**What the task asks**
Give back, word for word, the line that contains "([0x32, 0x34, 0x12], .sta" and every line that follows it in the data below.
── Records to process ──
-- ==== Sys2Proof/Tests/Slice0.lean ====
section
/-! SUPPORT. The model's own tests: the checks of WellFormed, every constructor's encoding from the tables of
the instruction rules, the single-step vectors of 95_test_vectors.md part 2, and single boundaries of part 3. -/

namespace Sys2Proof.Tests

open Sys2Proof Sys2Proof.Machine

/-! ### WellFormed: a term that each check refuses -/

theorem test_region_accepted : Region.wellFormed { lo := 0x0000, hi := 0x07FF, kind := .rom } = true := by decide

theorem test_region_that_wraps_refused : Region.wellFormed { lo := 0xFFFF, hi := 0x0000, kind := .rom } = false := by
  decide

theorem test_board_with_bad_region_refused :
    Board.wellFormed { Board.default with memMap := [{ lo := 0x0001, hi := 0x0000, kind := .ram }] } = false := by
  decide

theorem test_default_board_accepted : Board.wellFormed Board.default = true := by decide

theorem test_memory_out_of_order_refused : ¬ Memory.wf [(1, 0x01), (0, 0x01)] := by decide

theorem test_memory_outside_refused : ¬ Memory.wf [(65536, 0x01)] := by decide

theorem test_memory_unlisted_value_refused : ¬ Memory.wf [(1, 0x00)] := by decide

/-! ### Decoding: the bytes of the encoding tables (R101 to R211), operand bytes 34 12 -/

/-- Whether each list of bytes decodes to its instruction, with nothing left over. -/
def decodesTo (l : List (List Byte × Instr)) : Bool :=
  l.all fun x => match decode x.1 with
    | .ok (i, []) => decide (i = x.2) && decide (encode x.2 = x.1)
    | _ => false

theorem test_decode_transfer8_1 : decodesTo [
   ([0x40], .movBB), ([0x41], .movBC), ([0x42], .movBD), ([0x43], .movBE), ([0x44], .movBH), ([0x45], .movBL),
   ([0x47], .movBA), ([0x48], .movCB), ([0x49], .movCC), ([0x4A], .movCD), ([0x4B], .movCE), ([0x4C], .movCH),
   ([0x4D], .movCL), ([0x4F], .movCA), ([0x50], .movDB), ([0x51], .movDC), ([0x52], .movDD), ([0x53], .movDE),
   ([0x54], .movDH), ([0x55], .movDL), ([0x57], .movDA), ([0x58], .movEB), ([0x59], .movEC), ([0x5A], .movED),
   ([0x5B], .movEE), ([0x5C], .movEH), ([0x5D], .movEL), ([0x5F], .movEA), ([0x60], .movHB), ([0x61], .movHC),
   ([0x62], .movHD), ([0x63], .movHE), ([0x64], .movHH), ([0x65], .movHL), ([0x67], .movHA), ([0x68], .movLB),
   ([0x69], .movLC), ([0x6A], .movLD), ([0x6B], .movLE), ([0x6C], .movLH), ([0x6D], .movLL), ([0x6F], .movLA),
   ([0x78], .movAB), ([0x79], .movAC), ([0x7A], .movAD), ([0x7B], .movAE), ([0x7C], .movAH), ([0x7D], .movAL),
   ([0x7F], .movAA), ([0x46], .movBM), ([0x4E], .movCM), ([0x56], .movDM), ([0x5E], .movEM), ([0x66], .movHM),
   ([0x6E], .movLM), ([0x7E], .movAM), ([0x70], .movMB), ([0x71], .movMC), ([0x72], .movMD), ([0x73], .movME),
   ([0x74], .movMH), ([0x75], .movML), ([0x77], .movMA), ([0x06, 0x34], .mviB 0x34)] = true := by decide +kernel

theorem test_decode_transfer8_2 : decodesTo [
   ([0x0E, 0x34], .mviC 0x34), ([0x16, 0x34], .mviD 0x34), ([0x1E, 0x34], .mviE 0x34), ([0x26, 0x34], .mviH 0x34),
   ([0x2E, 0x34], .mviL 0x34), ([0x3E, 0x34], .mviA 0x34), ([0x36, 0x34], .mviM 0x34), ([0x0A], .ldaxB),
   ([0x1A], .ldaxD), ([0x3A, 0x34, 0x12], .lda 0x1234), ([0x02], .staxB), ([0x12], .staxD),
   ([0x32, 0x34, 0x12], .sta 0x1234)] = true := by decide +kernel

theorem test_decode_transfer16 : decodesTo [
   ([0x01, 0x34, 0x12], .lxiB 0x1234), ([0x11, 0x34, 0x12], .lxiD 0x1234), ([0x21, 0x34, 0x12], .lxiH 0x1234),
   ([0x31, 0x34, 0x12], .lxiSP 0x1234), ([0x2A, 0x34, 0x12], .lhld 0x1234), ([0x22, 0x34, 0x12], .shld 0x1234),
   ([0xF9], .sphl), ([0xC5], .pushB), ([0xD5], .pushD), ([0xE5], .pushH), ([0xF5], .pushPSW), ([0xC1], .popB),
   ([0xD1], .popD), ([0xE1], .popH), ([0xF1], .popPSW)] = true := by decide +kernel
───
**Output of the task**
   ([0x32, 0x34, 0x12], .sta 0x1234)] = true := by decide +kernel

theorem test_decode_transfer16 : decodesTo [
   ([0x01, 0x34, 0x12], .lxiB 0x1234), ([0x11, 0x34, 0x12], .lxiD 0x1234), ([0x21, 0x34, 0x12], .lxiH 0x1234),
   ([0x31, 0x34, 0x12], .lxiSP 0x1234), ([0x2A, 0x34, 0x12], .lhld 0x1234), ([0x22, 0x34, 0x12], .shld 0x1234),
   ([0xF9], .sphl), ([0xC5], .pushB), ([0xD5], .pushD), ([0xE5], .pushH), ([0xF5], .pushPSW), ([0xC1], .popB),
   ([0xD1], .popD), ([0xE1], .popH), ([0xF1], .popPSW)] = true := by decide +kernel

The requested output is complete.